Лидия не поняла, почему я так расстроился.
– Джим, она была молода и одинока, вот и переехала в Калифорнию.
Я-то думал, что если Эдриен когда-нибудь сменит место жительства, я буду об этом знать, – я действительно верил, что вышел бы на связь, если был бы в курсе, что она уехала из Талсы. Но если бы Эдриен и собиралась переезжать, ей надо было выбирать восток. Хотя ей вообще не следовало этого делать. Эдриен никогда не путешествовала. Отчасти в этом и заключалась ее привлекательность. В самодостаточности. Может, Лидия была отчасти права: что-то пошло не так. Может, эта авария служила неким свидетельством тому, насколько сильно Эдриен сбилась с пути. Эдриен была подавлена – но ей просто нельзя было быть подавленной.

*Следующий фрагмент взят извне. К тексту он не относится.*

-- ==== Sys2Proof/Laws/PerInstr.lean ====
section
/-!
SUPPORT. Facts about every instruction as syntax, one lemma a constructor.
-/

namespace Sys2Proof

/-- A specifier's code fills one byte (R36). -/
theorem Src.code_lt (a : Src) : a.code < 256 := by
  cases a <;> simp only [Src.code] <;> omega

namespace Laws.BelowChain

/-- An instruction's fields leave bit 31 of its word free: the chain bit stands there (R19, R33). -/
def Statement (i : Instr) : Prop := encodeBits i < 2 ^ 31

theorem vadd (d : BitVec 7) (a : Src) (b : Src) : Statement (.vadd d a b) := by
  have h0 := d.isLt
  have h1 := a.code_lt
  have h2 := b.code_lt
  show 0x00000000 + d.toNat * 0x10000 + a.code * 0x100 + b.code < 2 ^ 31
  omega

theorem vsub (d : BitVec 7) (a : Src) (b : Src) : Statement (.vsub d a b) := by
  have h0 := d.isLt
  have h1 := a.code_lt
  have h2 := b.code_lt
  show 0x00800000 + d.toNat * 0x10000 + a.code * 0x100 + b.code < 2 ^ 31
  omega

theorem vadds (d : BitVec 7) (a : Src) (b : Src) : Statement (.vadds d a b) := by
  have h0 := d.isLt
  have h1 := a.code_lt
  have h2 := b.code_lt
  show 0x01000000 + d.toNat * 0x10000 + a.code * 0x100 + b.code < 2 ^ 31
  omega

theorem vsubs (d : BitVec 7) (a : Src) (b : Src) : Statement (.vsubs d a b) := by
  have h0 := d.isLt
  have h1 := a.code_lt
  have h2 := b.code_lt
  show 0x01800000 + d.toNat * 0x10000 + a.code * 0x100 + b.code < 2 ^ 31
  omega

theorem vmul (d : BitVec 7) (a : Src) (b : Src) : Statement (.vmul d a b) := by
  have h0 := d.isLt
  have h1 := a.code_lt
  have h2 := b.code_lt
  show 0x02000000 + d.toNat * 0x10000 + a.code * 0x100 + b.code < 2 ^ 31
  omega

theorem vmulh (d : BitVec 7) (a : Src) (b : Src) : Statement (.vmulh d a b) := by
  have h0 := d.isLt
  have h1 := a.code_lt
  have h2 := b.code_lt
  show 0x02800000 + d.toNat * 0x10000 + a.code * 0x100 + b.code < 2 ^ 31
  omega

theorem vmulhu (d : BitVec 7) (a : Src) (b : Src) : Statement (.vmulhu d a b) := by
  have h0 := d.isLt
  have h1 := a.code_lt
  have h2 := b.code_lt
  show 0x03000000 + d.toNat * 0x10000 + a.code * 0x100 + b.code < 2 ^ 31
  omega

theorem vmad (d : BitVec 7) (a : Src) (b : Src) : Statement (.vmad d a b) := by
  have h0 := d.isLt
  have h1 := a.code_lt
  have h2 := b.code_lt
  show 0x03800000 + d.toNat * 0x10000 + a.code * 0x100 + b.code < 2 ^ 31
  omega

theorem vand (d : BitVec 7) (a : Src) (b : Src) : Statement (.vand d a b) := by
  have h0 := d.isLt
  have h1 := a.code_lt
  have h2 := b.code_lt
  show 0x04000000 + d.toNat * 0x10000 + a.code * 0x100 + b.code < 2 ^ 31
  omega

theorem vandn (d : BitVec 7) (a : Src) (b : Src) : Statement (.vandn d a b) := by
  have h0 := d.isLt
  have h1 := a.code_lt
  have h2 := b.code_lt
  show 0x04800000 + d.toNat * 0x10000 + a.code * 0x100 + b.code < 2 ^ 31
  omega

theorem vor (d : BitVec 7) (a : Src) (b : Src) : Statement (.vor d a b) := by
  have h0 := d.isLt
  have h1 := a.code_lt
  have h2 := b.code_lt
  show 0x05000000 + d.toNat * 0x10000 + a.code * 0x100 + b.code < 2 ^ 31
  omega

theorem vxor (d : BitVec 7) (a : Src) (b : Src) : Statement (.vxor d a b) := by
  have h0 := d.isLt
  have h1 := a.code_lt
  have h2 := b.code_lt
  show 0x05800000 + d.toNat * 0x10000 + a.code * 0x100 + b.code < 2 ^ 31
  omega

theorem vshl (d : BitVec 7) (a : Src) (b : Src) : Statement (.vshl d a b) := by
  have h0 := d.isLt
  have h1 := a.code_lt
  have h2 := b.code_lt
  show 0x06000000 + d.toNat * 0x10000 + a.code * 0x100 + b.code < 2 ^ 31
  omega

theorem vshr (d : BitVec 7) (a : Src) (b : Src) : Statement (.vshr d a b) := by
  have h0 := d.isLt
  have h1 := a.code_lt
  have h2 := b.code_lt
  show 0x06800000 + d.toNat * 0x10000 + a.code * 0x100 + b.code < 2 ^ 31
  omega

theorem vsar (d : BitVec 7) (a : Src) (b : Src) : Statement (.vsar d a b) := by
  have h0 := d.isLt
  have h1 := a.code_lt
  have h2 := b.code_lt
  show 0x07000000 + d.toNat * 0x10000 + a.code * 0x100 + b.code < 2 ^ 31
  omega

theorem vrol (d : BitVec 7) (a : Src) (b : Src) : Statement (.vrol d a b) := by
  have h0 := d.isLt
  have h1 := a.code_lt
  have h2 := b.code_lt
  show 0x07800000 + d.toNat * 0x10000 + a.code * 0x100 + b.code < 2 ^ 31
  omega

theorem vmin (d : BitVec 7) (a : Src) (b : Src) : Statement (.vmin d a b) := by
  have h0 := d.isLt
  have h1 := a.code_lt
  have h2 := b.code_lt
  show 0x08000000 + d.toNat * 0x10000 + a.code * 0x100 + b.code < 2 ^ 31
  omega

theorem vmax (d : BitVec 7) (a : Src) (b : Src) : Statement (.vmax d a b) := by
  have h0 := d.isLt
  have h1 := a.code_lt
  have h2 := b.code_lt
  show 0x08800000 + d.toNat * 0x10000 + a.code * 0x100 + b.code < 2 ^ 31
  omega

theorem vminu (d : BitVec 7) (a : Src) (b : Src) : Statement (.vminu d a b) := by
  have h0 := d.isLt
  have h1 := a.code_lt
  have h2 := b.code_lt
  show 0x09000000 + d.toNat * 0x10000 + a.code * 0x100 + b.code < 2 ^ 31
  omega

theorem vmaxu (d : BitVec 7) (a : Src) (b : Src) : Statement (.vmaxu d a b) := by
  have h0 := d.isLt
  have h1 := a.code_lt
  have h2 := b.code_lt
  show 0x09800000 + d.toNat * 0x10000 + a.code * 0x100 + b.code < 2 ^ 31
  omega

theorem vicmp (t : BitVec 5) (k : BitVec 3) (a : Src) (b : Src) : Statement (.vicmp t k a b) := by
  have h0 := t.isLt
  have h1 := k.isLt
  have h2 := a.code_lt
  have h3 := b.code_lt
  show 0x0A000000 + t.toNat * 0x80000 + k.toNat * 0x10000 + a.code * 0x100 + b.code < 2 ^ 31
  omega

theorem vfcmp (t : BitVec 5) (k : BitVec 3) (a : Src) (b : Src) : Statement (.vfcmp t k a b) := by
  have h0 := t.isLt
  have h1 := k.isLt
  have h2 := a.code_lt
  have h3 := b.code_lt
  show 0x0B000000 + t.toNat * 0x80000 + k.toNat * 0x10000 + a.code * 0x100 + b.code < 2 ^ 31
  omega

Дженни отыскала меня в углу, я сидел и пялился в пустоту. Она спросила, не хочу ли я залезть на крышу.
Я и не знал, что это возможно. Я поднялся вслед за ней по запасной лестнице, и за аварийной дверью нас встретила ночная прохлада.
Дженни быстро пошла по гравию.
– Здорово, да?!
Я вздохнул с облегчением. Фонарь на двери освещал близлежащий участок крыши, а остальное тонуло в темноте, нависающей над городскими огнями. На Дженни были короткие шорты, она поспешно шагала прочь от света, и ее икры светились, как кегли для боулинга. Она направлялась туда, откуда открывался самый красивый вид: стоящие вдалеке небоскребы казались трехмерными, а районы между нами были, наоборот, совершенно плоскими, как равнина со светящейся землей. Я подумал, что небоскребы Талсы скромнее нью-йоркских, но вместе с тем они восхитительно выпуклы.
– Город такой красивый, – отметил я.
Но Дженни не слушала. Она искала что-то возле карниза.
– Черт.
Фонарь над дверью погас. Дженни встала и помахала бутылкой.
– На случай наступления темноты, – объявила она. Голос у нее стал хрипловатый. Думаю, она несколько смущалась, преподнося мне этот сюрприз в виде бутылки виски.
Вдруг из воздуховода у нас за спиной вырвалась струйка пара, пришлось посторониться. Я вернул Дженни бутылку, и она повела меня дальше вдоль выступа на крыше. Я шел след в след. Ее каштановых волос, затылка, пиджака с длинными рукавами в такой тьме совершенно не было видно, так что я шел за отблеском бутылки, болтавшейся возле ее голых ног.
– Виски – отлично, – прокомментировал я.
– Мы вчера его тут спрятали, – объяснила она. – Нам предстоит долгая дорога.
Я не знаю, кого она подразумевала под этим «мы» – всех оставшихся внизу ребят или уже образовалась группа избранных: Дженни и еще один-два человека, которые теперь всем заправляют? Я проторчал с ними в холле весь день и весь вечер. Я подготовился к отвержению – сам себя я считал блудным сыном, появившимся неожиданно, которому, возможно, никто не был рад. Я старался обращаться к друзьям Эдриен с полуулыбкой государственного деятеля. По возможности, здороваясь, я пожимал им руки. Но никто и не интересовался, кто я такой. Мир оказался менее связным, чем я его помнил. Многие из ребят не знали даже друг друга. Может быть, после того как Эдриен переехала в Лос-Анджелес, тусовка распалась. А я уже вообразил, какую речь буду произносить, представляясь. Но возможности для этого не подвернулось. Одна только Лидия признала, насколько внезапным был мой приезд.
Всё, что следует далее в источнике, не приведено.